I like the 3.5 DR rules. I never really liked the rule that +x weapons trumped over silver as well as any lower plus.
I've heard arguments that having DR be just magic and not an increasing magical bonus means that magic weapons are now too expensive since there is no need to go higher than +1 because of DR. But I've done a little peeking around I'm not certain I completely agree, though I do think that magic weapons tend to be very pricey in general.
A +5 weapon has a market price of 50,000 gp while a +1 has a market price of 2000 gp. Is the +4 additional to hit and damage worth the additional 48,000 gp? From a brief look, maybe not. But, if you look at other magic items and compare, a belt of giant strength +6 costs 36,000 gp for a net +3 to hit and damage (+4 strength cost 16,000gp). If we follow the same formula, a hypothetical +8 strength belt would cost 64,000 gp... a darn sight more than 48,000 gp for the same combat effect. Of course, the belt also nets you higher strength-based skill and stat checks and higher carrying capacity, but that just helps justify the additional 20,000 gp the girdle costs in the first place over the sword's extra bonus. So I think it kind of balances out.
The real interesting question is whether anyone would bother going for a higher magic bonus of the sword rather than special abilities. I'm not sure about that, myself. The new DR system may lead to more people just adding special abilities rather than actual pluses. But I'm not sure that's a bad thing at all.
 

Aristotle said:
Yeah. I honestly have no clue how long it would take to melt silver pieces. I just figured since it was a soft metal so it would likely be possible. It would probably require that the characters have a few hours of prep time (sorta like in Predator where Arnie get the time to prepare his traps and bow before the final confrontation with the alien).

I'm sure creative players could come up with some way to use silver pieces, even if it would be a crude or improvised weapon. My point was more about the fact that even a character without silver weapons likely has some silver at his or her disposal at any given time.
Heheh, its just giving me evil ideas of a Werewolf hunter with Weapon Focus(silver piece), Weapon Specialization(silver piece), Improved Critical(silver piece) etc. :)
 

Ankh-Morpork Guard said:
Heheh, its just giving me evil ideas of a Werewolf hunter with Weapon Focus(silver piece), Weapon Specialization(silver piece), Improved Critical(silver piece) etc. :)

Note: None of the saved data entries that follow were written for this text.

/-- The instruction that the decoder reads from bits `w`; the bits above `nbits` are zero. -/
def decodeTableWord (nbits w : Nat) : Option Instr :=
  match decodeWords (tableWords (w % 2 ^ nbits)) with
  | .ok i => some i
  | .error _ => none

/-! Encoding -/

def putA (op : Nat) (f : FA) : Nat :=
  packFields [(10, f.c.toNat), (10, f.b.toNat), (10, f.a.toNat), (10, f.d.toNat), (2, f.us.toNat), (1, b2n f.feC),
    (1, b2n f.feB), (1, b2n f.feA), (2, f.gap.toNat), (2, f.kp.toNat), (3, f.rm.code), (4, f.ty.code), (8, op)]

def putI (op : Nat) (f : FI) : Nat :=
  packFields [(20, f.imm.toNat), (10, f.a.toNat), (10, f.d.toNat), (3, 0), (1, b2n f.usA), (1, b2n f.feA),
    (2, f.gap.toNat), (2, f.kp.toNat), (3, f.rm.code), (4, f.ty.code), (8, op)]

def putG (op ib : Nat) (f : FG) : Nat :=
  packFields [(24, f.alt.toNat), (10, f.b.toNat), (10, f.a.toNat), (1, ib), (1, b2n f.usB), (1, b2n f.feB),
    (1, b2n f.feA), (4, f.cond.code), (4, f.ty.code), (8, op)]

def putM (op : Nat) (f : FM) : Nat :=
  packFields [(16, wrap 16 f.off), (10, f.index.toNat), (10, f.base.toNat), (10, f.d.toNat), (2, f.cnt.toNat),
    (1, b2n f.feData), (1, b2n f.feAddr), (2, f.gap.toNat), (4, f.ty.code), (8, op)]

def putX (op : Nat) (f : FX) : Nat :=
  packFields [(10, f.c.toNat), (10, f.b.toNat), (10, f.a.toNat), (10, f.d.toNat), (4, 0), (1, b2n f.feB),
    (1, b2n f.feA), (2, f.gap.toNat), (4, f.fn.toNat), (4, f.ty.code), (8, op)]

def putE (op : Nat) (f : FE) : Nat :=
  packFields [(10, f.c.toNat), (10, f.b.toNat), (10, f.a.toNat), (10, f.d.toNat), (4, f.acc.toNat), (1, b2n f.feB),
    (1, b2n f.feA), (2, f.gap.toNat), (4, f.fn.toNat), (4, f.fmt.code), (8, op)]

def putS (op : Nat) (f : FS) : Nat :=
  packFields [(20, f.imm.toNat), (10, f.a.toNat), (10, f.d.toNat), (4, f.fn.toNat), (12, f.csr.toNat), (8, op)]

def putP (p : PWord) : Nat :=
  packFields [(42, 0), (2, p.race.code), (3, p.cache.code), (3, p.space.code), (3, p.scope.code), (3, p.ord.code), (8, 0xE4)]

/-- A word after the P word it takes, if it takes one. -/
def withP (pre : Option PWord) (w : Nat) : List Nat :=
  match pre with
  | some p => [putP p, w]
  | none => [w]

Just be sure not to spend any money out of your bag of +2 Holy silver pieces. That'd be really costly. Wait its a thrown weapon. You could make it Returning so you wouldn't need a whole bag.
 


Aristotle said:
Just be sure not to spend any money out of your bag of +2 Holy silver pieces. That'd be really costly. Wait its a thrown weapon. You could make it Returning so you wouldn't need a whole bag.
That just opens up a whole NEW evil idea...Returning Coins. Pay and run! Oh that's so cruel...I'll make sure to never let my PCs get that idea.

silentspace said:
Does anyone have a list of the different types of DR and which monsters have them?

And on topic...I do seem to remember there being a list like this, and now its really bugging me. I think there was something, but I have no idea where/what/etc. Maybe I'm just dreaming?